According to the Federal Register published on Friday, Washington has revoked the special waivers that previously allowed these companies to purchase American-made semiconductor production equipment for use in their plants in China. From now on, such acquisitions will require a licensing process, which will take effect within 120 days. Intel was also named in the announcement, though the impact will be minimal since the company sold its related production division in China earlier this year.
The U.S. Department of Commerce clarified that existing factories will still be allowed to operate under a license framework, but made it clear that no approvals will be granted for capacity expansions or technological upgrades at the Chinese facilities of the affected firms. In essence, Washington is placing a direct cap on the growth and modernization of advanced chip production in China.
The announcement triggered immediate reactions in the financial markets. Shares of key U.S. semiconductor equipment suppliers — Lam Research, Applied Materials, and KLA — fell between 2.4% and 4% following the news, reflecting investor uncertainty around the new regulatory environment. Samsung and SK Hynix, for their part, declined to issue official statements in the immediate aftermath.
These new restrictions form part of the broader set of export controls that Washington has been enforcing since 2022 to block China’s access to critical semiconductor technologies. Until now, Samsung and SK Hynix had benefited from exemptions, largely due to their global importance and the delicate diplomatic balance between Seoul and Washington.
The removal of this privilege marks a significant shift, underscoring the U.S. administration’s determination to shut down all potential avenues for China to obtain advanced chip-making capabilities.

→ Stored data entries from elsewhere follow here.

/-- The message of a block with its present numbers and states, sent where the module speaks (R319, R320, R322). -/
def State.sendBlock (s : State) (k : Nat) : State :=
  let b := s.block k
  let ctl := s.reg (Reg.PUB_GOCB_CTL k)
  let routed := bit ctl 30
  let cont := s.blockContent k
  let names := b.gocbRef.length + b.datSet.length + b.goId.length
  let len := Config.gooseBytes routed names b.sent.length + (if b.dest.vlan.isSome then 4 else 0)
  let go (s : State) (tag : List Byte) : State :=
    let f : TxFrame := ⟨1, max 64 (len + (if tag.isEmpty then 0 else Config.authBytes routed)), none, none, none, .goose k (cont ++ tag)⟩
    ((s.portsOf (s.rf (Reg.PUB_GOCB_PORTS k) 9 0)).foldl (fun s p => s.sendPrp p f) s).pubCount 3 1
  if !s.speaks then s
  else if bit ctl 29 then
    (match s.tagWith routed (fld ctl 15 8) cont with
     | (some tag, s1) => go (s1.updBlock k (fun b => { b with keyStop := false })) tag
     | (none, s1) => if b.keyStop then s1 else (s1.updBlock k (fun b => { b with keyStop := true })).noteKeyStop)
  else go s []

/-- A new stNum with given member states, sent at once, and the ladder restarted (R320, R321). -/
def State.publishViews (s : State) (k : Nat) (views : List MemberView) : State :=
  let s1 := (s.setReg (Reg.PUB_GOCB_ST k) (nextNum (s.reg (Reg.PUB_GOCB_ST k)))).setReg (Reg.PUB_GOCB_SQ k) 0#32
  (s1.updBlock k (fun b => { b with sent := views, step := s.tMin, due := some (s.up + ms s.tMin) })).sendBlock k

/-- A new stNum with the present member states. -/
def State.publishBlock (s : State) (k : Nat) : State := s.publishViews k (s.memberViews k)

/-- A block whose member states have changed publishes them; a member whose state has not keeps the instant of its last change, and takes on the
flags of its alarms. -/
def State.refreshBlock (s : State) (k : Nat) : State :=
  if !s.blockRuns k then s
  else
    let sent := (s.block k).sent
    let views := ((upto (s.memberWords k).length).zip (s.memberViews k)).map (fun p => match sent[p.1]? with
      | some old => if old.st = p.2.st then { p.2 with t := old.t } else p.2
      | none => p.2)
    if views.map MemberView.st = sent.map MemberView.st then s.updBlock k (fun b => { b with sent := views })
    else s.publishViews k views

/-- A retransmission (R320): sqNum up by one, the interval doubled up to t0. -/
def State.retransmit (s : State) (k : Nat) : State :=
  let next := min (2 * (s.block k).step) s.tZero
  ((s.setReg (Reg.PUB_GOCB_SQ k) (nextNum (s.reg (Reg.PUB_GOCB_SQ k)))).updBlock k (fun b => { b with
    step := next, due := some (s.up + ms next) })).sendBlock k

/-- A block stops: nothing more is due. -/
def State.stopBlock (s : State) (k : Nat) : State := s.updBlock k (fun b => { b with due := none, keyStop := false })

/-- A block started, stopped, or left as it is by a change of its control word or of PUB_CTL.goose_en. -/
def State.settleBlock (s : State) (k : Nat) (was : Bool) : State :=
  if s.blockRuns k && !was then s.publishBlock k else if !s.blockRuns k && was then s.stopBlock k else s

/-! ### Lands (R324, R325) -/

def State.land (s : State) (n : Nat) : AlarmLand := (s.pub.lands[n]?).getD idleLand

def State.updLand (s : State) (n : Nat) (f : AlarmLand → AlarmLand) : State :=
  s.setPub (fun p => { p with lands := updAt p.lands n f })

/-- The enabled selectors of a land. -/
def State.landWords (s : State) (n : Nat) : List Word :=
  ((upto 16).filter (fun i => s.rb (Reg.PUB_AOUT_CTL n) i)).map (fun i => fetch (fun _ => 0#32) s.pub.landSel (16 * n + i))

/-- Whether any selected alarm asserts a land; without its supplies, or outside Run, a land is not driven (R511, R516). -/
def State.landWanted (s : State) (n : Nat) : Bool :=
  s.aon.vinOk && s.aon.vioOk && s.aon.mode == .run && (s.landWords n).any (fun w => let st := (s.selView w).st; st == 2 || (st == 1 && s.rb (Reg.PUB_AOUT_CTL n) 31))

/-- min_on of a land, at most 1,000 ms. -/
def State.minOn (s : State) (n : Nat) : Nat := ms (min 1000 (s.rf (Reg.PUB_AOUT_CTL n) 25 16))

/-- A land follows its selected alarms: a release on CLEARED waits for min_on_ms after the assertion. -/
def State.driveLand (s : State) (n : Nat) (cleared : Bool) : State :=
  let x := s.land n
  if s.landWanted n then s.updLand n (fun x => if x.on then { x with relDue := none } else ⟨true, s.up, none⟩)
  else if !x.on || x.relDue.isSome then s
  else if cleared && s.up < x.since + s.minOn n then s.updLand n (fun x => { x with relDue := some (x.since + s.minOn n) })
  else s.updLand n (fun _ => idleLand)

/-- The level of an ALARM_OUT land at the pin (R324, R480, R557): none where it is high-impedance, which is without its supplies, outside Run and while
the drivers' gate is closed. A reset of the Atomizer island keeps it (R325). -/
def State.landPin (s : State) (n : Nat) : Option Bool :=
  if s.aon.vinOk && s.aon.vioOk && s.aon.mode == .run && s.pair.gate then some ((s.land n).on == s.rb (Reg.PUB_AOUT_CTL n) 30) else none

/-- Whether a change names an alarm that a land selects. -/
def State.landSelects (s : State) (n : Nat) (c : AlarmChange) : Bool :=
  (s.landWords n).any (fun w => bit w 31 && fld w 17 16 == c.src && (bit w 30 || fld w 15 0 == c.key))

/-- A batch of changes taken (R317): the alarm table, capture events for alarms that became COMMITTED (R343), the blocks and the lands. -/
def State.takeBatch (s : State) (b : AlarmBatch) : State :=
  let s1 := b.changes.foldl (fun s c => s.setAlarm b.t c) s
  let s2 := (b.changes.filter (fun c => c.st == 2)).foldl (fun (s : State) c =>
    { s with capIn := s.capIn ++ [.alarm c.src c.key c.injected b.t] }) s1
  let s3 := (upto 128).foldl State.refreshBlock s2
  (upto 8).foldl (fun s n => s.driveLand n (b.changes.any (fun c => c.st == 0 && s.landSelects n c))) s3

Analysts note that the main beneficiaries of this move could be Chinese equipment suppliers, who may now step in to fill the gap, as well as U.S. memory chipmaker Micron, a direct competitor to Samsung and SK Hynix in the global market.
At the same time, the decision risks adding strain to U.S.-South Korea relations, particularly as Seoul plays a crucial role as a strategic ally in Asia amid Beijing’s growing influence. Ultimately, Washington’s move not only disrupts the expansion plans of South Korean chipmakers in China but also reshapes the geopolitical landscape of the semiconductor industry — an arena where competition is no longer measured solely in innovation but also in global power and influence.